-- ==== Sys2Proof/Machine/Writer.lean ====
section
/-! DEFINITION. The Plan Store's writer: requests (R153) and the start of writes (R154). -/

namespace Sys2Proof.Machine

/-- The lockout set as it stands. -/
def State.lockoutSet (s : State) : PerTx Bool :=
  ⟨s.pu.chains.tx0.lockedOut, s.pu.chains.tx1.lockedOut, s.pu.chains.tx2.lockedOut,
   s.pu.chains.tx3.lockedOut⟩

/-- A record has a pending content and its retry timer is not running (R154). -/
def State.writeReady (s : State) (r : RecordName) : Bool :=
  (s.record r).pendingContent.isSome && (s.record r).retry.isNone

/-- The start of a write of a record: its pending content becomes the content in flight, and the record
is erased first and so INVALID (R154, R176; assumption 12). -/
def State.startWrite (s : State) (r : RecordName) : State :=
  match (s.record r).pendingContent with
  | none => s
  | some content =>
    let s' := s.setRecord r
      { s.record r with pendingContent := none, status := .invalid, image := erasedImage r }
    { s' with
      store := { s'.store with
                 inFlight := some { record := r, content := content,
                                    retryUsed := (s.record r).retryUsed } } }

/-- The start of the next write where one is ready: the writer IDLE, the supply NORMAL, SITE before
DEFAULT (R154). During the start delay and in reset no write takes place (R161). -/
def State.writerStart (s : State) : State :=
  if s.phase = .running ∧ s.store.inFlight = none ∧ s.supply.state = .normal then
    if s.writeReady .site then s.startWrite .site
    else if s.writeReady .dflt then s.startWrite .dflt
    else s
  else s

/-- A write requested for a record: the content becomes its pending content, replacing one already there,
and retry used becomes no; the retry timer and a write in flight are not disturbed (R153). -/
def State.requestWrite (s : State) (r : RecordName) (content : Content) : State :=
  (s.setRecord r { s.record r with pendingContent := some content, retryUsed := false }).writerStart

/-- A SITE write requested with the active plan and the lockout set as they stand (R153). -/
def State.requestSite (s : State) : State :=
  s.requestWrite .site { plan := s.pe.active, lockout := s.lockoutSet }

end Sys2Proof.Machine
end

+ + + + + + +

## PROMPT
Scan the lines above for the word "becomes", then copy each line that has it.

## RESULT OF THE EXERCISE
/-- The start of a write of a record: its pending content becomes the content in flight, and the record
/-- A write requested for a record: the content becomes its pending content, replacing one already there,
and retry used becomes no; the retry timer and a write in flight are not disturbed (R153). -/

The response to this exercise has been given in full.